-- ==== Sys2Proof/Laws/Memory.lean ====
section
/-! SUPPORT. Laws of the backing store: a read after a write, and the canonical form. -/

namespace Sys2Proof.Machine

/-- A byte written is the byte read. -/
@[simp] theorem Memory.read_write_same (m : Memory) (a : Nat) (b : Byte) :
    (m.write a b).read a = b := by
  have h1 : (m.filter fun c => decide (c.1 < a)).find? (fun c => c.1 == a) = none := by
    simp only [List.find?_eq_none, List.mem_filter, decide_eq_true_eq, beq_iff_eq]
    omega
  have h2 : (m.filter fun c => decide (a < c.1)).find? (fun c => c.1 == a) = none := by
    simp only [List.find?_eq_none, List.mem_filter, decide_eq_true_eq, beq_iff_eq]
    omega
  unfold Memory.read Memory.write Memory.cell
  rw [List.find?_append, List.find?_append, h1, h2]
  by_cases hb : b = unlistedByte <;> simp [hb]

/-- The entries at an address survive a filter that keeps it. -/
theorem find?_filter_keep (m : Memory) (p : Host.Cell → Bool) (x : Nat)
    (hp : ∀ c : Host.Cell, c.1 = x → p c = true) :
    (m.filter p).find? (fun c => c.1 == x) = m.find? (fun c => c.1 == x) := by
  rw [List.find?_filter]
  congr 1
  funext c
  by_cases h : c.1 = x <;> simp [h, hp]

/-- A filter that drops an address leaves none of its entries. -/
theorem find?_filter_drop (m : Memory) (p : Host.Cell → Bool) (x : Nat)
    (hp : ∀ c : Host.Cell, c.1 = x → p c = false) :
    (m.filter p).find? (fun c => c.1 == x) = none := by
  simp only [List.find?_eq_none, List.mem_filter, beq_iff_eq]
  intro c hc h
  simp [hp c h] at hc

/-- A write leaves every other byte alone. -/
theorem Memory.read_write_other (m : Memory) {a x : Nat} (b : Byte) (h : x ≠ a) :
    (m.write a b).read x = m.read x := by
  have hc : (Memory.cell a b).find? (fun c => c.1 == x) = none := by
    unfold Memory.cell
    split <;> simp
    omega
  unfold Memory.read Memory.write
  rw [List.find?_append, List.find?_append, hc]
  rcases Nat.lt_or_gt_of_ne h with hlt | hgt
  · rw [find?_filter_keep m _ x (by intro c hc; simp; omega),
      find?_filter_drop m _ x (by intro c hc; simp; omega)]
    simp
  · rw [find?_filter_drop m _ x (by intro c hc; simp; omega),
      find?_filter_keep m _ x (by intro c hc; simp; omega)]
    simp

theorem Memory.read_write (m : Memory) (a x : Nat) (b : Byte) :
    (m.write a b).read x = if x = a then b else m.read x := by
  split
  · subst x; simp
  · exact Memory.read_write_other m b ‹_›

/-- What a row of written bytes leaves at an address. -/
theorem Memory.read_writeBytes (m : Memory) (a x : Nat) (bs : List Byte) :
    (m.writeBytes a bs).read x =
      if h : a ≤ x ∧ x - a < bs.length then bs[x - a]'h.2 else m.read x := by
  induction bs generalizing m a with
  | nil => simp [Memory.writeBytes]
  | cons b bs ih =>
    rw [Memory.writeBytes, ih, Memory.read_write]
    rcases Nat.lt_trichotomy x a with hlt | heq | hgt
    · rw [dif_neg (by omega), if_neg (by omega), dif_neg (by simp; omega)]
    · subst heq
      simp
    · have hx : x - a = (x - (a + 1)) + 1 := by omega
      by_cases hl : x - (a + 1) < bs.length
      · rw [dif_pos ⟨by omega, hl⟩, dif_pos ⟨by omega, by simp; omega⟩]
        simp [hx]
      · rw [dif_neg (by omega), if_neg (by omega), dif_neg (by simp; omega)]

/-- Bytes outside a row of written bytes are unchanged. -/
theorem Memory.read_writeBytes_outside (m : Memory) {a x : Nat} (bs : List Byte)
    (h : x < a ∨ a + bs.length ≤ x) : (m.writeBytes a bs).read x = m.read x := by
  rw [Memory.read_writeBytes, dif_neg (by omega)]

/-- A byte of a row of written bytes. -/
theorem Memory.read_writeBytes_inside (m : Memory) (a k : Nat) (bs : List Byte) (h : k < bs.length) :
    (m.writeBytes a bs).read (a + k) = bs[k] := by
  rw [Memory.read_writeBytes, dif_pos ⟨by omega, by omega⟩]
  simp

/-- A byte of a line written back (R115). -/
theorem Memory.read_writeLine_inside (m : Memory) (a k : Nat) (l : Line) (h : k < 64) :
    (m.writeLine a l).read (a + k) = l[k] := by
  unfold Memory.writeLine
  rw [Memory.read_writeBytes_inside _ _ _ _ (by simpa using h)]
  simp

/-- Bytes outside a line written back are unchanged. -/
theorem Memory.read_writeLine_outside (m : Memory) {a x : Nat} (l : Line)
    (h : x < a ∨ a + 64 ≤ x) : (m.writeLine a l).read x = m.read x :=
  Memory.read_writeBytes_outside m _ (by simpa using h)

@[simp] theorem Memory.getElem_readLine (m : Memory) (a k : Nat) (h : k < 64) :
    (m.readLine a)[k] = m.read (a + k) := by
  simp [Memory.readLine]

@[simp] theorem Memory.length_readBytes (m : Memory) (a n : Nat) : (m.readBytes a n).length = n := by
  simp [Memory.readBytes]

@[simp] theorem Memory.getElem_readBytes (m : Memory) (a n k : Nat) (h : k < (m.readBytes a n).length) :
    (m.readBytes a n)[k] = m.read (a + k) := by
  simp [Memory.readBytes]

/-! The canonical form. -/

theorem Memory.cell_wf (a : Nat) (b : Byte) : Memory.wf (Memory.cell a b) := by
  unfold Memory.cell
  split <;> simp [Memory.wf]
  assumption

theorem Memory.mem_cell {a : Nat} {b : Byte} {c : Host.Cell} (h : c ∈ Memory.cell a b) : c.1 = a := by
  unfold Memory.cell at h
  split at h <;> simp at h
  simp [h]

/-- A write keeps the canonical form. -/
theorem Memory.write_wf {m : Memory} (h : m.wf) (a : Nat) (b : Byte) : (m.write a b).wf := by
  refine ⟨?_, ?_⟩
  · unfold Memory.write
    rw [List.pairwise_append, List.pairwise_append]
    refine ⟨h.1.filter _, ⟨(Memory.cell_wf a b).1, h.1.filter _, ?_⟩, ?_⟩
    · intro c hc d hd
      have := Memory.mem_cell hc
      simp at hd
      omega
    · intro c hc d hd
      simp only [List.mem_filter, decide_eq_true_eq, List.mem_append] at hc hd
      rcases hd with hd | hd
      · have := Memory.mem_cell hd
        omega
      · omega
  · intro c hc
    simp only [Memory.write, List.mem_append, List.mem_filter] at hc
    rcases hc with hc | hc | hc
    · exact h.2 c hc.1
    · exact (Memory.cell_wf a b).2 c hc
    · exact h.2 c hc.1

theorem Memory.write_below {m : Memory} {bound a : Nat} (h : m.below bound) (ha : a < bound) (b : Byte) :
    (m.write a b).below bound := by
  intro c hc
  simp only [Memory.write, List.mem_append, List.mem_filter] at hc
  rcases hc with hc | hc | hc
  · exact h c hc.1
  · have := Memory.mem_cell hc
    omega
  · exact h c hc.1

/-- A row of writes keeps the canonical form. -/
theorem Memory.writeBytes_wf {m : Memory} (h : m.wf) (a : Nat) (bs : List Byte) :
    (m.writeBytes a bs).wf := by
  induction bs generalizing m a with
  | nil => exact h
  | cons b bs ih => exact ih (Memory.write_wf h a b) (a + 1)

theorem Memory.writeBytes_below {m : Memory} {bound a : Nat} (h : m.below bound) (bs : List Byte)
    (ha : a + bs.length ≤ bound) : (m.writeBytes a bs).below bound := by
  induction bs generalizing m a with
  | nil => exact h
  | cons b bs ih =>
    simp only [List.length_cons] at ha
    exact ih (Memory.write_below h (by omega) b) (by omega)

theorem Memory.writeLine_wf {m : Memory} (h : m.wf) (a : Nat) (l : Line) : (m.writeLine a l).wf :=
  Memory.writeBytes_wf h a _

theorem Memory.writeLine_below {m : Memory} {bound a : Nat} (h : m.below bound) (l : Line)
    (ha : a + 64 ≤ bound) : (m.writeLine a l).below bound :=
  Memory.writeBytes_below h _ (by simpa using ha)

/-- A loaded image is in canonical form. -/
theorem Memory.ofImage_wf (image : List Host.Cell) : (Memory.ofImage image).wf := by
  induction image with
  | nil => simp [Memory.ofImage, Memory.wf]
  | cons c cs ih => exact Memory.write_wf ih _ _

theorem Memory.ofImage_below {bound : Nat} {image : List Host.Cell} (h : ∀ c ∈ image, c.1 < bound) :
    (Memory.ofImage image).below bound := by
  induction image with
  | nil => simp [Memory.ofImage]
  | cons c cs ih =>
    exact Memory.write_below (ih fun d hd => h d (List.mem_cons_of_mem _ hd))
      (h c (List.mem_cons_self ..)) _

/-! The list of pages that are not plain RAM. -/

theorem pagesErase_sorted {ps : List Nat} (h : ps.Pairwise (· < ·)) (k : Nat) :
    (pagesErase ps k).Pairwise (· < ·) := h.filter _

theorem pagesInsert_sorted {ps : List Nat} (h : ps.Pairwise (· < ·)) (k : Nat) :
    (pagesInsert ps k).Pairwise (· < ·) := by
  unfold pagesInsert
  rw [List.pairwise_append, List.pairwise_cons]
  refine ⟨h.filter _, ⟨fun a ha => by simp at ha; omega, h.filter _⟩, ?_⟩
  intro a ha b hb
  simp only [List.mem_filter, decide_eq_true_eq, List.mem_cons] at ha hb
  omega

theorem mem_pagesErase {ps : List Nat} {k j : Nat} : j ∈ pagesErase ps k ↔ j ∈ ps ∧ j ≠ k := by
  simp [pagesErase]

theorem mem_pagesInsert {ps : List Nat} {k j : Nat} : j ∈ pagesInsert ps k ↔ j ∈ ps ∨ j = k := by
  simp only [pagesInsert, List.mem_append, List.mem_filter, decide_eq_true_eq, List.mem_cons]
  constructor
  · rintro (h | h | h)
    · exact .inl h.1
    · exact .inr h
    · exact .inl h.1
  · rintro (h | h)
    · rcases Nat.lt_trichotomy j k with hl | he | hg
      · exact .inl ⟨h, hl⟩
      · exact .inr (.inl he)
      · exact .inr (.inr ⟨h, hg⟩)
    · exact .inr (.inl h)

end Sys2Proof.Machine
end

________________

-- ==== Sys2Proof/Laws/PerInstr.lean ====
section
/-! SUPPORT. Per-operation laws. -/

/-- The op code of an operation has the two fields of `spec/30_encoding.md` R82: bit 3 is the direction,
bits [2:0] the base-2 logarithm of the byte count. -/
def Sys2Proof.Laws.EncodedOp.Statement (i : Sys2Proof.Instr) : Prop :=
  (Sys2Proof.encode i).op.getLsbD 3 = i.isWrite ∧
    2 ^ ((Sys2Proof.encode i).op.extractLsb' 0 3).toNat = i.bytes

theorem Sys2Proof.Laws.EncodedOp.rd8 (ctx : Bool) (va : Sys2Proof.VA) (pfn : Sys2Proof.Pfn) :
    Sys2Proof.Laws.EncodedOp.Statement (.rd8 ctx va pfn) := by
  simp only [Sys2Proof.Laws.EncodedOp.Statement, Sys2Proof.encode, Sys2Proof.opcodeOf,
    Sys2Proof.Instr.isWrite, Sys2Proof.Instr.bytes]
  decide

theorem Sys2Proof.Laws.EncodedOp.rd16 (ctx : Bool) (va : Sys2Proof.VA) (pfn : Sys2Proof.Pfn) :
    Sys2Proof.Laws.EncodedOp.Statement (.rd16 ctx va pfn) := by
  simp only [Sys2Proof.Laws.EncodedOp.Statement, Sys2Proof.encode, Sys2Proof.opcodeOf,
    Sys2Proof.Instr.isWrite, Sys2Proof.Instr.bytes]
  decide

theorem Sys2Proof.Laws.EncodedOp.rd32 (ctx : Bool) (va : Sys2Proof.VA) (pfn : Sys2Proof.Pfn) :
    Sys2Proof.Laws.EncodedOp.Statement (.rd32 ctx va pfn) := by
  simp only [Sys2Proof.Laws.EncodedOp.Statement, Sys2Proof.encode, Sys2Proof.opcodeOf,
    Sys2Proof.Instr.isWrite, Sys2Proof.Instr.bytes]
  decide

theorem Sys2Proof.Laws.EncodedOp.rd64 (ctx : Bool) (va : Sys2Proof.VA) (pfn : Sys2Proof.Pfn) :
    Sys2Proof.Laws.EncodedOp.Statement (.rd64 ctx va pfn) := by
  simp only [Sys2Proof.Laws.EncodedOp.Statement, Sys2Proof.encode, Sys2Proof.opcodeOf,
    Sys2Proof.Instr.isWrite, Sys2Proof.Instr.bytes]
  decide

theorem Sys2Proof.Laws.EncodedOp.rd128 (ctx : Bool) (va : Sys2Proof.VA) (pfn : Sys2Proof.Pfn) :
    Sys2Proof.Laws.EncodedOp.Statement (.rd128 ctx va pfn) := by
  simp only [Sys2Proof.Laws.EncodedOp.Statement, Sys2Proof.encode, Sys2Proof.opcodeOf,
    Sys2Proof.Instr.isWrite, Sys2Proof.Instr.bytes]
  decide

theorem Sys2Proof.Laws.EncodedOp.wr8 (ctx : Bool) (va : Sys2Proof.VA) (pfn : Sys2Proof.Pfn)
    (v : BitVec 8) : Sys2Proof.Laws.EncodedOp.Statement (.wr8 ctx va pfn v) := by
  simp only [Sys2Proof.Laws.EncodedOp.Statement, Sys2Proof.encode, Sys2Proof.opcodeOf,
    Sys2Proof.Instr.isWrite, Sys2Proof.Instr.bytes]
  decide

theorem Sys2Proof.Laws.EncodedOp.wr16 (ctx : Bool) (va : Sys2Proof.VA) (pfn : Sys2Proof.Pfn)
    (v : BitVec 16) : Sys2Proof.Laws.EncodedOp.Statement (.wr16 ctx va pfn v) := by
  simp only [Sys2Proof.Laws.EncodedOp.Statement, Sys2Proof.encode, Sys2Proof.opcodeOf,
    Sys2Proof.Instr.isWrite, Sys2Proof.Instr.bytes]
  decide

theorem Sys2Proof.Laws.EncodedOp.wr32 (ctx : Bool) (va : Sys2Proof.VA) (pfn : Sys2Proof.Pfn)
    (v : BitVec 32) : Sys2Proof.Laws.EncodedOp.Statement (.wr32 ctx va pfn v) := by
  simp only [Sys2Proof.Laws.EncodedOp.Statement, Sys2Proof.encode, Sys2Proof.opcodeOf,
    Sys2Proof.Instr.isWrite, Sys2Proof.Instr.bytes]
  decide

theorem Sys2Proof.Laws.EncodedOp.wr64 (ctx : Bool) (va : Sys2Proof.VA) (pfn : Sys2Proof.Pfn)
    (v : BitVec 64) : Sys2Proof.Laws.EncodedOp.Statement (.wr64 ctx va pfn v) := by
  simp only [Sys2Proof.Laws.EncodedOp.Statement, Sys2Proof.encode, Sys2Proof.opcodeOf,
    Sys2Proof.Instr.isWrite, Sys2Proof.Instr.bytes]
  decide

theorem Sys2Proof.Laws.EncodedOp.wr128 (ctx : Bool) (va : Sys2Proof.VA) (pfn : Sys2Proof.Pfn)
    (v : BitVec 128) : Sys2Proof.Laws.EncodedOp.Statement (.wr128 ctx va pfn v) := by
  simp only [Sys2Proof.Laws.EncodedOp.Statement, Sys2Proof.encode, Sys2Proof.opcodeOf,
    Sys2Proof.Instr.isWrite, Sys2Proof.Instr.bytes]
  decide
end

________________

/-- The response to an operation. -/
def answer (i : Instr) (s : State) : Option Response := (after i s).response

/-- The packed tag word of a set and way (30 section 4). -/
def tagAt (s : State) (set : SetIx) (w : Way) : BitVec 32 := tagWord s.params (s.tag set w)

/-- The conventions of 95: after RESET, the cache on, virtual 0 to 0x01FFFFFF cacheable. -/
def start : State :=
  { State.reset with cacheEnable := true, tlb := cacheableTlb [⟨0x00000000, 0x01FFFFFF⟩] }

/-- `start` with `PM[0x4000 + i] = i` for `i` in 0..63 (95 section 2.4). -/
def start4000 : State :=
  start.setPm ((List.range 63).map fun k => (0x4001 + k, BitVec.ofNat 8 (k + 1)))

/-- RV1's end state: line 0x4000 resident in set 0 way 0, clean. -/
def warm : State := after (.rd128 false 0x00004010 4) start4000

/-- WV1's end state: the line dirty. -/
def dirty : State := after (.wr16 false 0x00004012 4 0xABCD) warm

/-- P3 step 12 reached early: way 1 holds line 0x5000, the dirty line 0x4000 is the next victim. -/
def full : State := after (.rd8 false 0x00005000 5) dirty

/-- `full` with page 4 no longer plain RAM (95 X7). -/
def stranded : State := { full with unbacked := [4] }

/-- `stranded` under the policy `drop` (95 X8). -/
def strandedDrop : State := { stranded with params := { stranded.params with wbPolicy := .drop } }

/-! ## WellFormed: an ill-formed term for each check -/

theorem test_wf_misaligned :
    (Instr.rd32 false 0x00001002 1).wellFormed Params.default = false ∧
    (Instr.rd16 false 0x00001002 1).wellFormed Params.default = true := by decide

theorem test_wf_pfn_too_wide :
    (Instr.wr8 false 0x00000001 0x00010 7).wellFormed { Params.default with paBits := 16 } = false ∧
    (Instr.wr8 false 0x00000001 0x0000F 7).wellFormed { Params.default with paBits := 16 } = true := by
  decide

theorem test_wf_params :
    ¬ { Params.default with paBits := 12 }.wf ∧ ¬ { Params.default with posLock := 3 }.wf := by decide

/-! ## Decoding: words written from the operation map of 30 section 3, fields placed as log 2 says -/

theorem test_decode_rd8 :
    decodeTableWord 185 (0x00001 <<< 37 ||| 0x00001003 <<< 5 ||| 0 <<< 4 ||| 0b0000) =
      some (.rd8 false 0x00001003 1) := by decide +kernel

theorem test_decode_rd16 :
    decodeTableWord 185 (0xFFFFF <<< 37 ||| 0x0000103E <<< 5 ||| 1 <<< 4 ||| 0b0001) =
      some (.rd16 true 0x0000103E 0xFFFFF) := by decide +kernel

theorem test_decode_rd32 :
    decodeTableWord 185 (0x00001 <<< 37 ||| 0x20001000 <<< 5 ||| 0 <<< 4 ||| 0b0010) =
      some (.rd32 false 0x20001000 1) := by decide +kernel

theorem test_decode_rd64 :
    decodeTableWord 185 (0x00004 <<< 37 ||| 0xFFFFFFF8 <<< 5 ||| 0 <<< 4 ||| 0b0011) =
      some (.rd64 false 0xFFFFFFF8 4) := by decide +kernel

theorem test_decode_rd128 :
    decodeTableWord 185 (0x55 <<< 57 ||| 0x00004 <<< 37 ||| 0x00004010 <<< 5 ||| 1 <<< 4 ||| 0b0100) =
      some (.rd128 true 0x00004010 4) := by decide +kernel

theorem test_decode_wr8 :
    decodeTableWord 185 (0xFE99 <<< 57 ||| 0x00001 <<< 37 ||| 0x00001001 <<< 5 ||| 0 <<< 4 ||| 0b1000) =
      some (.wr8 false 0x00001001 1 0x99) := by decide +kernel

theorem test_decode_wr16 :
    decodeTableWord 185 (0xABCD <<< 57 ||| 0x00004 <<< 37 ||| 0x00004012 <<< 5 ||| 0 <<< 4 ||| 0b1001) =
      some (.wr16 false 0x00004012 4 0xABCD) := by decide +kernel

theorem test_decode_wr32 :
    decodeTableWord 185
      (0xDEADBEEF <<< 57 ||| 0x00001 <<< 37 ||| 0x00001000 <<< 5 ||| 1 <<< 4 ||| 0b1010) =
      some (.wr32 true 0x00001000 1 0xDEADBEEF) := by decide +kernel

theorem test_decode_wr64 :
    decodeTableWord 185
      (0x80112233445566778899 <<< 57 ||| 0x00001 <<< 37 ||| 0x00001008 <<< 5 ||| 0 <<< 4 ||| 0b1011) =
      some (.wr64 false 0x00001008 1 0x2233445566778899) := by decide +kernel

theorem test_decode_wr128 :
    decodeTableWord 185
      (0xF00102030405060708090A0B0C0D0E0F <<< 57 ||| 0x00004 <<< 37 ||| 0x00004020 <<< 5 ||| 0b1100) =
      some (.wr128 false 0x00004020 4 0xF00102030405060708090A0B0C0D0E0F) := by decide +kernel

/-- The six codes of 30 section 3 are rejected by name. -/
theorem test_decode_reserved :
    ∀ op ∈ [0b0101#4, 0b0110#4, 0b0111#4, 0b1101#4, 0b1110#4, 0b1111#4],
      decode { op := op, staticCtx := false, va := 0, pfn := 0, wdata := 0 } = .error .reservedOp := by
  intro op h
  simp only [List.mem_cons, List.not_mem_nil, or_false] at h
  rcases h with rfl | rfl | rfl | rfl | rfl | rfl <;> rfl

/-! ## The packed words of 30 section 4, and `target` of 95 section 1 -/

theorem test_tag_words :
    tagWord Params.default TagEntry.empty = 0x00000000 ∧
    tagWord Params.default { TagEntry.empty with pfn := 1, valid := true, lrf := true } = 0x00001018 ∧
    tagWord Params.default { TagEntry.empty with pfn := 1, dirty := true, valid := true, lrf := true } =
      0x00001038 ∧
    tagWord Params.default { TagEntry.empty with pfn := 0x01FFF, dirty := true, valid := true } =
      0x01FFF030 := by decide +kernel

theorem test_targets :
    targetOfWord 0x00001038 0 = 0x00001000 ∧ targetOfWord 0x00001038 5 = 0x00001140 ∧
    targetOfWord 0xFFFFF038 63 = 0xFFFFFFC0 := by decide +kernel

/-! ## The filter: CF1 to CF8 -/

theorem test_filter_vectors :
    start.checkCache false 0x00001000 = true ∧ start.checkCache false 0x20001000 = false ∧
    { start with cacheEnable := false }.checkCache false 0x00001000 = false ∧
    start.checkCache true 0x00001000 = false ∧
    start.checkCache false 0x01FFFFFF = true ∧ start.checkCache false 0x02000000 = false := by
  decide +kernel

________________

_Goal of the exercise_
Work out how many lines of the material above contain the word "readBytes", then give only that figure.

_Exercise solution_
5